Dear Ali: I have heard that many Emirati women quit their studies or don’t like to work after graduation once they’re married. What’s your take on this? KP, Germany
Dear KP: The reality is that more marriages are delayed than women quitting their studies, because they’re eager to graduate first and get a prestigious job. Women are the leading graduates in the country and they’re leading the way when it comes to working in various fields across all government and semi-government entities.
Men and women tend to have certain roles to play in our society, and knowing which helps explain the standards and priorities of each. Yes, a woman’s family might advise what they think she should or could do, but essentially she always chooses for herself. Therefore, if a woman decides to quit her studies to take care of her family and children, she wouldn’t be criticised for that. If she wants to complete her studies and get a job before marriage, though, her opinion will also be taken into account, and her future husband’s family will have to adjust to such conditions, which almost all of them do.
I believe education is a great thing. Every person should have one. That being said, I would never judge a woman for not completing her education for the sake of her family and life if she’s happy about it.

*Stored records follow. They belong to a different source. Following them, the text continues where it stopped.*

-- ==== Sys2Proof/Tests/Slice0.lean ====
section
/-! SUPPORT. Tests. Expected results come from spec/95_test_vectors.md (V), the examples in the rules (R),
or hand calculation from a rule; each test says which. The second half shows, for every statement that has
hypotheses, a state and operands that meet them. -/

set_option Elab.async false

namespace Sys2Proof.Tests

open Sys2Proof Sys2Proof.Machine

/-! ## Helpers -/

/-- The state an outcome leaves, if it leaves one. -/
def left? (o : Host.Outcome State Fault Refusal) : Option State :=
  match o with
  | .next s => some s
  | .fault _ => none
  | .refused _ => none

/-- The state after a command word; the reset state where a step leaves none. -/
def cmd (w : Nat) (s : State) : State := (left? (step (s.withFetchWord 32 w))).getD State.reset

/-- A buffer of the given byte values. -/
def buf (l : List Nat) : Buffer := Buffer.ofBytes (l.map (BitVec.ofNat 8))

/-- The byte values of a buffer. -/
def vals (b : Buffer) : List Nat := b.bytes.map BitVec.toNat

/-- `ERR`, `LASTERR` and `ERRINFO`. -/
def errs (s : State) : Nat × Nat × Nat := (s.err.toNat, s.lastErr.toNat, s.errInfo.toNat)

/-- The first samples of granule 0, channel 0. -/
def samples (s : State) (n : Nat) : List Int := (List.range n).map fun i => (Memory.read s.samp i).toInt

/-- A reset state with the given input. -/
def input (l : List Nat) : State := { State.reset with ibuf := buf l }

/-- A one-channel frame of 96 bytes at offset 0, its header and side information valid, the given main
data in `MDBUF`. -/
def mono (md : List Nat) : State :=
  { State.reset with
    hValid := true
    siValid := true
    mdValid := true
    mdbuf := buf md
    hdr := { Header.reset with version := 3, layer := 3, srIdx := 1, channels := 1, frameSize := 96 } }

/-- `mono` with block (0, 0) given. -/
def monoWith (md : List Nat) (g : SideBlock) : State :=
  { mono md with si := { SideBlocks.reset with g0c0 := g } }

/-! ## Well-formedness, decoding and encoding -/

theorem test_wf_refuses_length_33 : Instr.wf (.rdbits .ibuf false 33) = false := by decide

theorem test_wf_accepts_length_32 : Instr.wf (.rdbits .obuf true 32) = true := by decide

/-- A word written out from R111 and R112 for every constructor; the operands are set apart. -/
theorem test_decode_control :
    decodeTableWord 32 0x00000000 = some .nop ∧ decodeTableWord 32 0x01000000 = some .srst ∧
    decodeTableWord 32 0x02000000 = some .clrerr ∧ decodeTableWord 32 0x03000000 = some .sinit ∧
    decodeTableWord 32 0b00010000011100000000000000010001 = some (.rdbits .code true 17) := by decide

theorem test_decode_parser :
    decodeTableWord 32 0x20000000 = some .hdr ∧ decodeTableWord 32 0x21000000 = some .side ∧
    decodeTableWord 32 0x22000000 = some .resv ∧
    decodeTableWord 32 0b00100011000000000000000000000010 = some (.scf 1 0) ∧
    decodeTableWord 32 0b00100011000000000000000000000001 = some (.scf 0 1) ∧
    decodeTableWord 32 0x24000000 = some .adv := by decide

theorem test_decode_spectrum :
    decodeTableWord 32 0b00110000000000000000000001010110 = some (.hufpair 1 0 22) ∧
    decodeTableWord 32 0b00110000000000000000000000101001 = some (.hufpair 0 1 9) ∧
    decodeTableWord 32 0b00110001000000000000000000000101 = some (.hufquad 1 0 true) ∧
    decodeTableWord 32 0b00110001000000000000000000000010 = some (.hufquad 0 1 false) ∧
    decodeTableWord 32 0b00110010000000000000000000000010 = some (.spec 1 0) := by decide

Many people in this region believe that the toughest full-time job that any woman could have is to raise her children and take care of her family. And for that, she’s respected and appreciated a lot.
Dear Ali: I own a mobile phone store, and every time an Emirati comes in to purchase a smartphone, they always buy one of the few most popular brands, despite there being so many more on offer. Do you think it’s a lack of presentation skills from my employees or do Emiratis not like other brands? KJ, Abu Dhabi
Dear KJ: I’m sure your shop has a great variety of the best phones, and there’s nothing wrong with your salespeople. The reason that only a few of the brands are preferred by your Emirati customers is that they’re looking for a certain standard – it’s all about quality.

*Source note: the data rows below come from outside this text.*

-- ==== Sys2Proof/Laws/Codec.lean ====
section
/-! SUPPORT. The decoder and the encoder: what a head says, key bytes, lengths. -/

namespace Sys2Proof

/-- The decoder reads back the key byte of every key code. -/
@[simp] theorem decodeKeyByte_encode (k : KeyCode) : decodeKeyByte (encodeKeyByte k) = some k := by
  revert k; decide

/-- A byte that decodes to a key code is that code's key byte. -/
theorem encode_of_decodeKeyByte {b : Byte} {k : KeyCode} (h : decodeKeyByte b = some k) : encodeKeyByte k = b := by
  revert b k; decide

@[simp] theorem decodeKeys_map (ks : List KeyCode) : decodeKeys (ks.map encodeKeyByte) = some ks := by
  induction ks with
  | nil => rfl
  | cons k ks ih => simp [decodeKeys, ih]

/-- Bytes that decode to key codes are those codes' key bytes. -/
theorem map_of_decodeKeys {bs : List Byte} {ks : List KeyCode} (h : decodeKeys bs = some ks) :
    ks.map encodeKeyByte = bs := by
  induction bs generalizing ks with
  | nil => simp only [decodeKeys, Option.some.injEq] at h; subst h; rfl
  | cons b bs ih =>
    simp only [decodeKeys] at h
    split at h
    · rename_i k ks' hk hks
      simp only [Option.some.injEq] at h
      subst h
      simp [encode_of_decodeKeyByte hk, ih hks]
    · cases h

/-- The head byte of a WRSEQ announces its count. -/
theorem decodeHead_sequence (n : Nat) (h : n ≤ 31) :
    decodeHead (0b011#3 ++ BitVec.ofNat 5 n) = .sequence n := by
  have all : ∀ m : Fin 32, decodeHead (0b011#3 ++ BitVec.ofNat 5 m.val) = .sequence m.val := by decide
  exact all ⟨n, by omega⟩

/-- What a first byte says fixes the byte, as a check over the 256 bytes. -/
theorem decodeHead_inverse (op : Byte) :
    (match decodeHead op with
      | .single i => decide (encode i = [op] ∧ i.wellFormed = true)
      | .sequence n => decide (n ≤ 31 ∧ op = 0b011#3 ++ BitVec.ofNat 5 n)
      | .wait => decide (op = 0xE0)
      | .reserved => true) = true := by
  revert op; decide

/-- A one-byte operation is its own word. -/
theorem encode_of_decodeHead {op : Byte} {i : Instr} (h : decodeHead op = .single i) :
    encode i = [op] ∧ i.wellFormed = true := by
  simpa [h] using decodeHead_inverse op

/-- A WRSEQ header is its class and its count. -/
theorem header_of_decodeHead {op : Byte} {n : Nat} (h : decodeHead op = .sequence n) :
    n ≤ 31 ∧ op = 0b011#3 ++ BitVec.ofNat 5 n := by
  simpa [h] using decodeHead_inverse op

/-- A WAIT header is 0xE0. -/
theorem wait_of_decodeHead {op : Byte} (h : decodeHead op = .wait) : op = 0xE0 := by
  revert op; decide

/-- The three bytes of a delay are put together most significant first (R114). -/
theorem wait_bytes (delta : BitVec 24) :
    delta.extractLsb' 16 8 ++ delta.extractLsb' 8 8 ++ delta.extractLsb' 0 8 = delta := by
  ext i hi
  simp only [BitVec.getElem_append, BitVec.getElem_extractLsb']
  rcases Nat.lt_or_ge i 8 with h | h
  · simp [h, BitVec.getLsbD_eq_getElem hi]
  · rcases Nat.lt_or_ge i 16 with h' | h'
    · have e : 8 + (i - 8) = i := by omega
      simp [Nat.not_lt.2 h, show i - 8 < 8 by omega, e, BitVec.getLsbD_eq_getElem hi]
    · have e : 16 + (i - 8 - 8) = i := by omega
      simp [Nat.not_lt.2 h, Nat.not_lt.2 (show 8 ≤ i - 8 by omega), e, BitVec.getLsbD_eq_getElem hi]

/-- Every operation has at least one byte. -/
theorem encode_ne_nil (i : Instr) : encode i ≠ [] := by
  cases i <;> simp [encode]

end Sys2Proof
end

Back in the day, our society was communal and we used to trust the collective opinion. But since those times, our lifestyles may have changed, but the habits remain the same. We trust products that are more widely used and trusted by our people.
This has nothing to do with our nationality, but more about the culture we share and the language we speak. I see so many non-Emiratis who use the same phones as we do. I think it’s natural for people to go for the most-trusted brands if they can afford it.
We’re open to new ideas, technology and inventions, which quickly get accepted and implemented, especially by the younger generation. We don’t mind trying new things, but sometimes it takes time to beat the popularity of those brands that have already gained a great reputation and are more familiar to us.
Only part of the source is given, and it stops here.